Optimizing Vector Recall for Feizhu's Homepage "You May Like" Recommendation Feeds
This article presents a comprehensive overview of the background, current multi‑path recall methods, and a series of practical optimizations—including dual‑tower models, enhanced vectors, an unbiased IPW‑based framework, and a travel‑state‑aware deep recall model—applied to Feizhu's homepage recommendation system, with both offline and online experimental results demonstrating click‑through rate improvements.
Li Xi, a senior algorithm engineer from Alibaba's Feizhu recommendation team, shares recent optimizations made in the recall stage of Feizhu's homepage "You May Like" feeds.
The Feizhu homepage feeds mix various material types (products, hotels, POI, videos, etc.) and rely on a multi‑stage recommendation pipeline (recall, coarse ranking, fine ranking). Recall serves as the first funnel, quickly filtering massive candidates to a manageable set for downstream ranking.

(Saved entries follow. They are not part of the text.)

-- ==== Sys2Proof/Machine/HandbackOps.lean ====
section
/-! DEFINITION. Handback's shared operations (10_handback.md): entering, replacing, cancelling and judging a handback, the
restore cue, and the watch report to the takeover unit (R75, R117, R118, R176). -/

namespace Sys2Proof.Machine

/-- The stop point for a local switch time: one cue lead before it, or now if that has passed (R172). -/
def stopPointFor (lead : Nat) (localSwitch now : Time) : Time :=
  let p := minus localSwitch lead
  if atOrBefore p now then now else p

/-- The handback fields for an offered or forced local switch time (R172, R179). -/
def handbackFor (switch localSwitch offset : Time) (forced : Bool) (lead : Nat) (now : Time) : Handback :=
  { switch := switch, localSwitch := localSwitch, runSwitch := localSwitch - offset, forced := forced,
    stopPoint := some (stopPointFor lead localSwitch now), stopRequested := false, stopWaiting := false,
    switchDl := some localSwitch }

/-- A chosen item not yet locked whose start is at or after the run switch time is abandoned (R150, R173). -/
def State.limitCued (s : State) (c : Channel) : State :=
  match s.chan? c with
  | none => s
  | some ch =>
    match ch.run.bind (·.cued) with
    | none => s
    | some it => if !it.locked && ch.pastLimit it.mainStart then s.dropCued c else s

/-- Enters HANDING_BACK with the given fields: a HOLD is offered and the runner is told (R172), once the mirror has served what
waits (R18). -/
def State.enterHandback (s : State) (c : Channel) (h : Handback) : State :=
  (((s.mirrorTurn c).modTk c (fun tk => { tk with state := .handingBack, handback := some h })).assertHold c).limitCued c

/-- A locked item whose start is at or after a run switch time (R177). -/
def Item.lockedAtOrAfter (it : Item) (runSwitch : Time) : Bool := it.locked && atOrBefore runSwitch it.mainStart

/-- The walk origin once an item is abandoned whose lock displaced the origin `before`: that one again where the origin names the
item's event (R177; DEDUCED, log 16). -/
def originWithout (gone : Option Item) (before origin : Option EventId) : Option EventId :=
  match gone.bind Item.event? with
  | some id => if origin = some id then before else origin
  | none => origin

/-- The walk origin once a restore cue has abandoned the locked items at or after the old run switch time, the go item first
(R177; DEDUCED, log 16). -/
def RunRec.originAfter (r : RunRec) (runSwitch : Time) : Option EventId :=
  originWithout (r.cued.filter (·.lockedAtOrAfter runSwitch)) r.cuedOrigin
    (originWithout (r.goItem.filter (·.lockedAtOrAfter runSwitch)) r.goOrigin r.walkOrigin)

/-- The events a restore cue searches: those the next choice would walk (R177), with the event on air ahead of them, so that it can
be entered again, as section 10.7 shows (DEDUCED, log 16). An event whose PREP failed and that filler on air replaces is not among
them (R145). -/
def RunRec.restoreStart (r : RunRec) (l : List EventRec) : List EventRec :=
  let next := r.walkStart l
  match r.onAir.bind Item.event? with
  | none => next
  | some id => if hasId id next then next else l.filter (fun e => e.data.id == id) ++ next

/-- A restore cue for an old local switch time and run switch time: abandons the items the stop has cancelled at the server and a
cued item not locked, whose place the result takes, and locks the join result of the old switch time (R177). The limit of R173 does not apply to it,
and a result without a manual hold ends a wait for GO (DESIGN CHOICE, log 64). -/
def State.restoreCue (s : State) (c : Channel) (oldLocal oldRun : Time) : State :=
  match s.chan? c with
  | none => s
  | some ch =>
    match ch.run with
    | none => s
    | some r =>
      let origin := r.originAfter oldRun
      let s := if r.goItem.any (fun i => i.lockedAtOrAfter oldRun) then s.dropGo c else s
      let s := if r.cued.any (fun i => !i.locked || i.lockedAtOrAfter oldRun) then s.dropCued c else s
      let s := s.modRun c (fun r => { r with walkOrigin := origin })
      match s.chan? c with
      | none => s
      | some ch =>
        match ch.run with
        | none => s
        | some r =>
          let j := join (s.joinInput ch r (minus oldLocal (s.lead ch))) (r.restoreStart ch.list)
          ((s.setHold c j.hold).setCued c (j.item r.offset s.itemSerial)).lockItem c .cued false

/-- Withdraws the armed stop of a channel's outlet and, when the server may hold its stop, makes a restore cue for the old
switch times (R175, R176). -/
def State.undoStop (s : State) (c : Channel) (o : OutletNo) (old : Handback) : State :=
  let held := (s.outlet o).stopMayStand
  let s := s.withdrawStop o
  if held then s.restoreCue c old.localSwitch old.runSwitch else s

/-- A new local switch time replaces a handback (R175), once the mirror has served what waits (R18). -/
def State.replaceHandback (s : State) (c : Channel) (switch localSwitch : Time) (forced : Bool) : State :=
  let s := s.mirrorTurn c
  match s.chan? c with
  | none => s
  | some ch =>
    match ch.tk.handback, ch.tk.outlet, ch.run with
    | some old, some o, some r =>
      let fresh := handbackFor switch localSwitch r.offset forced (s.lead ch) s.now
      let later := before old.localSwitch localSwitch
      let undo := old.stopRequested && later
      let s := s.modTk c (fun tk =>
        { tk with handback := some { fresh with stopRequested := old.stopRequested && !later } })
      let s := if undo then s.undoStop c o old else s
      let s := s.limitCued c
      if later then s.chooseIfNone c else s
    | _, _, _ => s

/-- Cancels an unforced handback and returns the channel to ON_AIR (R176), once the mirror has served what waits (R18). An event that the
choice then cues carries no GO mark, also where GO anchored it during the handback (DESIGN CHOICE, log 65). -/
def State.cancelHandback (s : State) (c : Channel) : State :=
  match s.chan? c with
  | none => s
  | some ch =>
    match ch.tk.handback with
    | none => s
    | some h =>
      if h.forced then s
      else
        let s := s.mirrorTurn c
        let s := match ch.tk.outlet with
          | some o => s.undoStop c o h
          | none => s
        let s := s.modTk c (fun tk => { tk with state := .onAir, handback := none })
        (s.assertHold c).chooseIfNone c

/-- What judging an offer gives (R171). -/
inductive OfferVerdict where
  | notLive
  | tooSoon
  | passes (localSwitch : Time)
deriving DecidableEq, Repr

/-- Judges an offered switch time for a channel (R171). -/
def State.judgeOffer (s : State) (ch : Chan) (switch : Time) : OfferVerdict :=
  let l := switch + ch.watch.estimate
  if ch.watch.state ≠ .live then .notLive
  else if diff l s.now < ((s.sp.handbackMin * Config.grainsPerSecond : Nat) : Int) then .tooSoon
  else .passes l

/-- The takeover unit takes a beacon's main state after the watch has handled it (R171, R175, R176). -/
def State.takeOffer (s : State) (c : Channel) (main : MainState) : State :=
  match s.chan? c with
  | none => s
  | some ch =>
    match ch.tk.state, main, ch.tk.handback with
    | .onAir, .resumeOffer t, _ =>
      match s.judgeOffer ch t, ch.run with
      | .notLive, _ => s.raise .handback c .handbackNotLive
      | .tooSoon, _ => s.raise .handback c .handbackTooSoon
      | .passes l, some r => s.enterHandback c (handbackFor t l r.offset false (s.lead ch) s.now)
      | .passes _, none => s
    | .handingBack, .resumeOffer t, some h =>
      if h.forced || h.switch == t then s
      else match s.judgeOffer ch t with
        | .notLive => s.raise .handback c .handbackNotLive
        | .tooSoon => s.raise .handback c .handbackTooSoon
        | .passes l => s.replaceHandback c t l false
    | .handingBack, _, some _ => s.cancelHandback c
    | _, _, _ => s

/-- The takeover unit acts on a report that a channel's watch has gone from one state to another (R75): the await-live mark clears
outside LOST (R118), IDLE and BLOCKED are checked (R108), CONTENDING and YIELDED are left when the watch leaves LOST (R115, R117),
and an entry to LOST cancels a handback (R176). -/
def State.watchReport (s : State) (c : Channel) (old new : WatchState) : State :=
  let s := if new = .lost then s else s.modTk c (fun tk => { tk with awaitLive := false })
  match s.chan? c with
  | none => s
  | some ch =>
    match ch.tk.state with
    | .idle | .blocked _ => s.check c
    | .contending => if old = .lost ∧ new ≠ .lost then ((s.leaveContending c .idle).check c).pass else s
    | .yielded => if old = .lost ∧ new ≠ .lost then s.leaveYielded c else s
    | .handingBack => if new = .lost then s.cancelHandback c else s
    | _ => s

/-- The watch gives a channel a state: on a change, an entry to LOST raises CHANNEL_LOST and the takeover unit is told (R75). -/
def State.setWatch (s : State) (c : Channel) (new : WatchState) (cause : LostCause) : State :=
  match s.chan? c with
  | none => s
  | some ch =>
    if ch.watch.state = new then s
    else
      let s := s.modWatch c (fun w => { w with state := new })
      let s := if new = .lost then s.raise .channelLost c (.channelLost cause) else s
      s.watchReport c ch.watch.state new

end Sys2Proof.Machine
end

Current industrial practice uses multi‑path recall to ensure diversity, including I2I recall, attribute recall, geographic recall, travel‑status recall, hot recall, cold‑start and volume‑guarantee strategies, with vector recall being a key focus.
Vector recall models the problem as nearest‑neighbor search in a low‑dimensional embedding space learned for users and items, which has been shown to improve diversity and generalization.

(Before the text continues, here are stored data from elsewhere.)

-- ==== Sys2Proof/Safety.lean ====
section
/-! DEFINITION. What counts as a safe state of the part, in the terms the claims use: the limits and agreements that the manual
says hold at all times. `State.Inv` gathers them. -/

namespace Sys2Proof.Machine

/-- STEP lies within the clamp range at all times (R7). -/
def State.StepInRange (s : State) : Prop := 21470541 ≤ s.tb.step ∧ s.tb.step ≤ 21479131

/-- The attention output is asserted exactly while a pending class is numbered below the floor (R186). -/
def State.AttentionRight (s : State) : Prop := s.attn = true ↔ ∃ i : Fin 12, s.notices[i].pending = true ∧ i.val < s.floor

/-- An outlet's air output is asserted exactly while the outlet is AIR (R153). -/
def State.AirRight (s : State) : Prop := ∀ o : OutletNo, (s.outlet o).air = true ↔ (s.outlet o).state = .air

/-- The transmit queue: at most 8 frames, in ascending order of arbitration field, no two of which would coalesce (R84). -/
def State.TransmitRight (s : State) : Prop :=
  s.bus.queue.length ≤ 8 ∧ s.bus.queue.Pairwise (fun f g => frameField f ≤ frameField g) ∧
    s.bus.queue.Pairwise (fun f g => coalesces f.body g.body = false)

/-- The send order lists each outlet whose head command is sendable once, and no other (R158). -/
def State.SendOrderRight (s : State) : Prop :=
  s.cue.sendOrder.Nodup ∧ ∀ o : OutletNo, o ∈ s.cue.sendOrder ↔ (s.outlet o).sendable = true

/-- An outlet holds at most 4 waiting commands and 4 awaiting PREPs, and its sequence is 0 to 3 (R156, R157, R160). -/
def State.OutletsBounded (s : State) : Prop :=
  ∀ o : OutletNo, (s.outlet o).queue.length ≤ 4 ∧ (s.outlet o).awaiting.length ≤ 4 ∧ (s.outlet o).seq < 4

/-- The ingest queue and the as-run queue keep to their depths (R18, R152). -/
def State.QueuesBounded (s : State) : Prop := s.feed.ingest.length ≤ 24 ∧ s.asrun.length ≤ 64

/-- The seven counts of R195 and the notice counts of R186 saturate. -/
def State.CountsSaturate (s : State) : Prop :=
  s.feed.faults ≤ 65535 ∧ s.feed.drops ≤ 65535 ∧ s.cue.late ≤ 65535 ∧ s.bus.drops ≤ 65535 ∧ s.bus.losses ≤ 65535 ∧
    s.bus.malformed ≤ 65535 ∧ s.asrunDrops ≤ 65535 ∧ ∀ i : Fin 12, s.notices[i].count ≤ 255

/-- The pool slots of a channel's records: its list, its incoming list and its unlinked records (R20). -/
def Chan.slots (ch : Chan) : List Nat := (ch.list ++ ch.incoming ++ ch.unlinked).map (·.slot)

/-- The slots of every record of the pool: the free ones, then those of every channel (R20). -/
def State.poolSlots (s : State) : List Nat := s.poolFree ++ s.chans.flatMap Chan.slots

/-- The pool always accounts for exactly 1536 records, each in one place (R20). -/
def State.PoolWhole (s : State) : Prop := s.poolSlots.Perm (List.range 1536)

/-- No two channel parts of the profile name one channel (R184). -/
def State.ChannelsDistinct (s : State) : Prop := (s.chans.map (fun ch => ch.part.channel)).Nodup

/-- A filling has received as many records as its next expected index, and expects at most 240; without one there is no
incoming list (R21, R23, R25). -/
def Chan.FillingRight (ch : Chan) : Prop :=
  match ch.mirror.filling with
  | none => ch.incoming = []
  | some f => ch.incoming.length = f.next ∧ f.expected ≤ 240

/-- A channel's lists hold at most 240 events each, no two of one list with the same id (R21). -/
structure Chan.ListsRight (ch : Chan) : Prop where
  listLength : ch.list.length ≤ 240
  incomingLength : ch.incoming.length ≤ 240
  listIds : (ch.list.map (·.data.id)).Nodup
  incomingIds : (ch.incoming.map (·.data.id)).Nodup
  filling : ch.FillingRight

/-- Every channel's lists are as R21 says. -/
def State.ListsRight (s : State) : Prop := ∀ ch ∈ s.chans, ch.ListsRight

/-- The takeover states in which a channel has an outlet (R110). -/
def TakeoverState.hasOutlet (st : TakeoverState) : Prop := st = .contending ∨ st = .joining ∨ st = .onAir ∨ st = .handingBack

/-- Outlets and channels agree (R110, R153): an outlet names a channel exactly in RESERVED and AIR, a channel names an outlet exactly
in CONTENDING and the holding states, each names the other, and the outlet is AIR exactly for a channel in ON_AIR or HANDING_BACK. -/
structure State.PlacesAgree (s : State) : Prop where
  serving : ∀ o : OutletNo, (s.outlet o).channel ≠ none ↔ (s.outlet o).state = .reserved ∨ (s.outlet o).state = .air
  served : ∀ (o : OutletNo) (c : Channel), (s.outlet o).channel = some c → ∃ ch, s.chan? c = some ch ∧ ch.tk.outlet = some o
  placed : ∀ ch ∈ s.chans, ch.tk.outlet ≠ none ↔ ch.tk.state.hasOutlet
  named : ∀ ch ∈ s.chans, ∀ o, ch.tk.outlet = some o → (s.outlet o).channel = some ch.part.channel ∧
    ((s.outlet o).state = .air ↔ ch.tk.state = .onAir ∨ ch.tk.state = .handingBack)

/-- A channel has a run record exactly while it holds, on the outlet its takeover record names (R137), and the handback fields exactly
in HANDING_BACK (R172, R176). -/
def Chan.RunRight (ch : Chan) : Prop :=
  (ch.run ≠ none ↔ ch.tk.state = .joining ∨ ch.tk.state = .onAir ∨ ch.tk.state = .handingBack) ∧
    (∀ r, ch.run = some r → ch.tk.outlet = some r.outlet) ∧ (ch.tk.handback ≠ none ↔ ch.tk.state = .handingBack)

/-- Every channel's run record is as R137 says. -/
def State.RunsRight (s : State) : Prop := ∀ ch ∈ s.chans, ch.RunRight

/-- Before START every channel is DETACHED (R101). -/
def State.DetachedBeforeStart (s : State) : Prop := s.locked = false → ∀ ch ∈ s.chans, ch.tk.state = .detached

/-- No report of an item's failure waits between two commands: reports are the model's own, made and acted on within one
command (log 14). -/
def State.ReportsSettled (s : State) : Prop := s.reports = []

/-- What the manual says holds at all times, and that no report of the model's own waits. -/
structure State.Inv (s : State) : Prop where
  stepInRange : s.StepInRange
  attention : s.AttentionRight
  air : s.AirRight
  transmit : s.TransmitRight
  sendOrder : s.SendOrderRight
  outlets : s.OutletsBounded
  queues : s.QueuesBounded
  counts : s.CountsSaturate
  channels : s.ChannelsDistinct
  lists : s.ListsRight
  pool : s.PoolWhole
  settled : s.ReportsSettled
  places : s.PlacesAgree
  runs : s.RunsRight
  beforeStart : s.DetachedBeforeStart

/-- A state from which the part never stops: every number of steps answers a next state. -/
def State.NeverStops (s : State) : Prop := ∀ n : Nat, ∃ t : State, Host.Core.run Sys2Proof.core n s = .next t

/-! ## What commands leave as it is -/

/-- A channel's records but for the fields that claiming changes: the takeover state, the own claim, its window, the yield
deadline and the outlet. -/
def Chan.besideClaim (ch : Chan) : Chan :=
  { ch with tk := { ch.tk with
      state := .idle, ownClaim := none, claimSent := false, windowEnd := none, yieldDl := none, outlet := none } }

/-- An outlet's record but for its reservation. -/
def Outlet.besideReservation (x : Outlet) : Outlet := { x with state := .free, channel := none }

/-- `t` differs from `s` in claims alone, as a takeover check, a pass, a re-keying or a yield leaves it: in the transmit queue,
the frame under attempt and the drop count, in the claim fields of channels that are not held, and in which outlets are FREE and
which RESERVED (R108 to R115). -/
structure State.ClaimsOnly (s t : State) : Prop where
  rest : t = { s with
    bus := { s.bus with queue := t.bus.queue, attempt := t.bus.attempt, drops := t.bus.drops }
    chans := t.chans, outlets := t.outlets }
  chans : t.chans.map Chan.besideClaim = s.chans.map Chan.besideClaim
  held : ∀ c ch, s.chan? c = some ch → ch.tk.state.holding = true ∨ ch.tk.state = .detached → t.chan? c = some ch
  outlets : ∀ o, (t.outlet o).besideReservation = (s.outlet o).besideReservation
  busy : ∀ o, (s.outlet o).state ≠ .free → (s.outlet o).state ≠ .reserved → t.outlet o = s.outlet o
  spare : ∀ o, (s.outlet o).state = .free ∨ (s.outlet o).state = .reserved →
    (t.outlet o).state = .free ∨ (t.outlet o).state = .reserved

/-- `t` agrees with `s` in everything that the takeover unit, the mirror, the runner and the outlet controller never change: the
time base, the profile, the feed receiver, the port, the floor, the commands that wait, and the bus controller and the cue link
but for their queues. -/
structure State.SameOutside (s t : State) : Prop where
  tb : t.tb = s.tb
  station : t.station = s.station
  locked : t.locked = s.locked
  floor : t.floor = s.floor
  port : t.port = s.port
  pending : t.pending = s.pending
  feed : t.feed = s.feed
  bus : { t.bus with queue := [], attempt := none, drops := 0 } = { s.bus with queue := [], attempt := none, drops := 0 }
  cue : { t.cue with sendOrder := [] } = { s.cue with sendOrder := [] }
  parts : t.chans.map (fun ch => (ch.part, ch.latestQueued)) = s.chans.map (fun ch => (ch.part, ch.latestQueued))

/-! ## Shapes that several statements share -/

/-- Every channel's watch record is as it was. -/
def State.SameWatches (s t : State) : Prop := t.chans.map (·.watch) = s.chans.map (·.watch)

/-- Every other channel's watch record is as it was. -/
def State.SameWatchesBut (c : Channel) (s t : State) : Prop :=
  ∀ d, d ≠ c → (t.chan? d).map (·.watch) = (s.chan? d).map (·.watch)

/-- The time base after a pulse that closes a measurement: stamped, both deadlines armed afresh, the next measurement open
(R4, R5, R10). -/
def State.pulsed (s : State) : TimeBase :=
  { s.tb with
    lastPulse := some s.tb.now
    missingDl := some (s.tb.now + BitVec.ofNat 48 (3 * Config.ratePeriod s.sp.rate / 2))
    silenceDl := some (s.tb.now + BitVec.ofNat 48 (4 * Config.ratePeriod s.sp.rate))
    measuring := true, cycles := 0, periods := 0 }

/-- The measurement that a pulse closes in `s` passes the acceptance test (R6). -/
def State.Accepted (s : State) : Prop :=
  5000 * ((s.tb.cycles : Int) - (51200 * Config.ratePeriod s.sp.rate : Nat)).natAbs ≤ 51200 * Config.ratePeriod s.sp.rate

/-- Every channel that was in CONTENDING has yielded, or contends with the merit that a time class gives it (R12, R113). -/
def State.RekeyedTo (s t : State) (timeClass : Nat) : Prop :=
  ∀ c ch m, s.chan? c = some ch → ch.tk.state = .contending → ch.mirror.condition.mirrorClass = some m →
    ∃ x, t.chan? c = some x ∧ (x.tk.state = .yielded ∨ (x.tk.state = .contending ∧
      x.tk.ownClaim = some ⟨BitVec.ofNat 8 (64 * m + 4 * ch.part.rank + timeClass), s.bus.own⟩))

/-- The oldest message has left the ingest queue. -/
def State.popped (s : State) (rest : List SchedMsg) : State := { s with feed := { s.feed with ingest := rest } }

/-- The filling of a channel is abandoned: its records freed, its fields absent (R25). -/
def State.abandoned (s : State) (c : Channel) (ch : Chan) : State :=
  State.modChan { s with poolFree := ch.incoming.map (·.slot) ++ s.poolFree } c (fun x =>
    { x with incoming := [], mirror := { x.mirror with filling := none } })

/-- The copy of a channel has a new condition, with MIRROR_STALE raised when it changed (R24). -/
def State.marked (s : State) (c : Channel) (ch : Chan) (new : Condition) : State :=
  if new = ch.mirror.condition then s
  else (s.modMirror c (fun m => { m with condition := new })).raise .mirrorStale c (.mirror new)

/-- What the feed stored in a list: the pool slots with their content, whatever resolution and pins made of them. -/
def storedIn (l : List EventRec) : List (Nat × EventData) := l.map (fun e => (e.slot, e.data))

/-- What the mirror holds for every channel is as it was, whatever pins and resolution make of it. -/
def State.SameMirror (s t : State) : Prop :=
  t.chans.map (fun ch => (ch.mirror, storedIn ch.list, ch.incoming)) =
    s.chans.map (fun ch => (ch.mirror, storedIn ch.list, ch.incoming))

/-- What serving drift checks and sweeps may do to what the mirror holds for a channel: a CURRENT copy may have become STALE, and
events may have left the list, each counted; the other events, the version and a filling stay (R24, R26, R38, R39). -/
structure Chan.Tended (a b : Chan) : Prop where
  same : b.mirror.version = a.mirror.version ∧ b.mirror.filling = a.mirror.filling ∧ b.mirror.rate = a.mirror.rate ∧
    b.incoming = a.incoming
  condition : b.mirror.condition = a.mirror.condition ∨ (a.mirror.condition = .current ∧ b.mirror.condition = .stale)
  list : (storedIn b.list).Sublist (storedIn a.list)
  reclaimed : (b.list.length = a.list.length ∧ b.mirror.reclaimed = a.mirror.reclaimed) ∨
    b.mirror.reclaimed = min 65535 (a.mirror.reclaimed + (a.list.length - b.list.length))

v1 – Dual‑Tower Model : A classic two‑tower architecture decouples user and item feature interactions. The user tower ingests basic user attributes, historical behavior sequences (processed with user‑attention), and context features to produce a user embedding. The item tower incorporates item attributes, statistical efficiency features, and sub‑material features (product, hotel, POI) via a gating mechanism, producing an item embedding. Training uses random negative sampling to mitigate sample‑selection bias between offline training and online exposure.

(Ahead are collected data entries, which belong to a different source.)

-- ==== Sys2Proof/Certificates/Slice0/Obligations.lean ====
section
/-! DEFINITION. The statements about the T240, in the order of OBLIGATIONS.json. `exec` runs a command on everything but the queue
of commands that wait; a statement about a command gives the next state, or what the next state holds and what it leaves as it
was. -/

open Sys2Proof Sys2Proof.Machine

/-! ## The whole part -/

/-- A step runs the command at the front of the queue, on the state with the queue's rest. -/
def Obligations.StepRunsFrontCommand : Prop :=
  ∀ (c : Instr) (rest : List Instr) (s : State), step { s with pending := c :: rest } = exec c { s with pending := rest }

/-- Pin reset leaves every block as its reset rule says (R13, R40, R77, R100, R101, R152, R170, R205), whatever went before, with no
deadline of the time base, the bus controller or a peer armed, and the bus receiver taking no bits. The own station number, the HUNT bit count, what the outputs carry,
the idle cue link and the commands that wait are the model's choice (logs 1, 9, 24). -/
def Obligations.PinResetLeaves : Prop :=
  ∀ s : State, ∃ t : State, exec .pinReset s = .next t ∧
    (t.tb.now = 0 ∧ t.tb.acc = 0 ∧ t.tb.step = 21474836 ∧ t.tb.state = .freeRun ∧ t.tb.measuring = false ∧ t.tb.cycles = 0 ∧
      t.tb.periods = 0 ∧ t.tb.lastPulse = none ∧ t.tb.suspectRun = 0 ∧ t.tb.missingDl = none ∧ t.tb.silenceDl = none) ∧
    (t.feed.framing = .hunt ∧ t.feed.ingest = [] ∧ t.feed.faults = 0 ∧ t.feed.drops = 0 ∧ t.poolFree = List.range 1536 ∧
      t.mirrorReqs = []) ∧
    (t.station = none ∧ t.locked = false ∧ t.chans = []) ∧
    (t.bus.state = .detached ∧ t.bus.own = 0 ∧ t.bus.rx = .off ∧ t.bus.huntCount = 0 ∧ t.bus.driving = [] ∧ t.bus.queue = [] ∧
      t.bus.attempt = none ∧ t.bus.drops = 0 ∧ t.bus.losses = 0 ∧ t.bus.malformed = 0 ∧ t.bus.faults = 0 ∧ t.bus.heard = 0 ∧
      t.bus.listeningDl = none ∧ t.bus.quietDl = none ∧ t.bus.quietFromListening = false ∧ t.bus.statusDl = none ∧
      ∀ st : Station, t.peer st = { presence := .absent, lastFrame := none, silenceDl := none, status := none }) ∧
    (∀ o : OutletNo, (t.outlet o).state = .free ∧ (t.outlet o).channel = none ∧ (t.outlet o).air = false ∧
      (t.outlet o).queue = [] ∧ (t.outlet o).outstanding = none ∧ (t.outlet o).awaiting = [] ∧ (t.outlet o).seq = 0 ∧
      (t.outlet o).armed = none ∧ (t.outlet o).fault = none) ∧
    (t.cue = { framing := .hunt, sendOrder := [], lastSent := none, late := 0, cqo := [] } ∧ t.asrun = [] ∧ t.asrunDrops = 0) ∧
    (∀ i : Fin 12, t.notices[i] = { pending := false, count := 0, detail := none }) ∧
    (t.floor = 12 ∧ t.attn = false ∧ t.port = { reply := none, lsdo := [] }) ∧ t.pending = s.pending

/-- The state after reset meets the invariant. -/
def Obligations.ResetHoldsInvariant : Prop := State.reset.Inv

/-- Every step from a state that meets the invariant leaves a state that meets it: STEP in its range (R7), attention and air
outputs as R186 and R153 say, the transmit queue ordered, coalesced and within 8 (R84), the send order as R158 says, every queue,
list and count within its bound (R18, R21, R152, R157, R160, R195), the profile's channels distinct (R184), all 1536 pool records each
in one place (R20), outlets and channels naming each other exactly in RESERVED and AIR and in CONTENDING and the holding states, an
outlet being AIR exactly for a channel in ON_AIR or HANDING_BACK (R110, R153), a run record exactly while a channel holds, on its
outlet (R137), the handback fields exactly in HANDING_BACK (R172, R176), and every channel DETACHED before START (R101). That no report
of the model's own waits between two commands is part of it (log 14). -/
def Obligations.EveryStepKeepsInvariant : Prop := ∀ s t : State, s.Inv → step s = .next t → t.Inv

/-- No command ever stops the part with a fault or a refusal: any number of steps, from any state, answers a next state. That the
part always goes on is the model's reading (log 36): the manual names no event that stops it. -/
def Obligations.NoCommandStopsThePart : Prop := ∀ s : State, s.NeverStops

/-- Station time changes only by a carry of the step accumulator at a clock cycle, by exactly one grain, and at pin reset. -/
def Obligations.StationTimeMovesOnlyByClock : Prop :=
  ∀ (c : Instr) (s t : State), exec c s = .next t →
    t.tb.now = s.tb.now ∨ (c = .clockCycle ∧ 2 ^ 32 ≤ s.tb.acc + s.tb.step ∧ t.tb.now = s.tb.now + 1) ∨
      (c = .pinReset ∧ t.tb.now = 0)

/-- STEP changes only when a reference pulse closes a measurement that passes the acceptance test, to the quotient of R7 rounded
and clamped, and at pin reset. -/
def Obligations.StepWrittenOnlyByAcceptedMeasurement : Prop :=
  ∀ (c : Instr) (s t : State), exec c s = .next t →
    t.tb.step = s.tb.step ∨
      (c = .referencePulse ∧ s.tb.state ≠ .freeRun ∧ s.tb.measuring = true ∧ 256 ≤ s.tb.periods + 1 ∧
        s.Accepted ∧
        t.tb.step = max 21470541 (min 21479131
          ((2 * (2 ^ 40 * Config.ratePeriod s.sp.rate) + s.tb.cycles) / (2 * s.tb.cycles)))) ∨
      (c = .pinReset ∧ t.tb.step = 21474836)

v2 – Enhanced‑Vector Dual‑Tower : Inspired by Meituan's approach, enhanced vectors are introduced on both towers to enable early feature interaction. The item‑side enhanced vector, representing aggregated information from all items a user has positively interacted with, yields measurable offline gains and online click‑through improvements, while the user‑side enhanced vector adds little benefit due to redundancy with existing behavior features.
v3 – Unbiased Recall Framework : To address bias in negative sampling, the team adopts an Inverse Propensity Weighting (IPW) scheme and multi‑task learning. The framework splits the candidate space into four mutually exclusive zones (clicked, exposed‑but‑not‑clicked, recalled‑but‑not‑exposed, never‑recalled) and assigns different weights to negatives from each zone. Two auxiliary tasks estimate the probabilities of transitioning from the full space to recall space and from recall space to exposure space, respectively. This work was presented as a short paper at SIGIR 2022.
v4 – State‑Aware Deep Recall : Recognizing that user travel state (seed, decision, pre‑travel, in‑travel) strongly influences preferences, the model predicts the next travel state and employs four expert networks, each specialized for a particular state. A state‑transition probability module processes historical click and state sequences, applies mean‑pooling and self‑attention, and outputs a probability distribution over the four states. State‑specific user embeddings are generated via feature‑level attention on user attributes and self‑attention on behavior sequences, then adaptively aggregated using the predicted state probabilities. The final similarity is computed by inner‑product of normalized user and item embeddings. This approach was presented at CIKM 2022.
Extensive offline experiments on Feizhu's internal data and public Taobao recommendation datasets show consistent superiority of each proposed version over baseline recall methods. Online A/B tests confirm stable click‑through rate gains when deploying the v3 and v4 models in Feizhu's "You May Like" sub‑scenes.
The presentation concludes with a thank‑you note to the audience.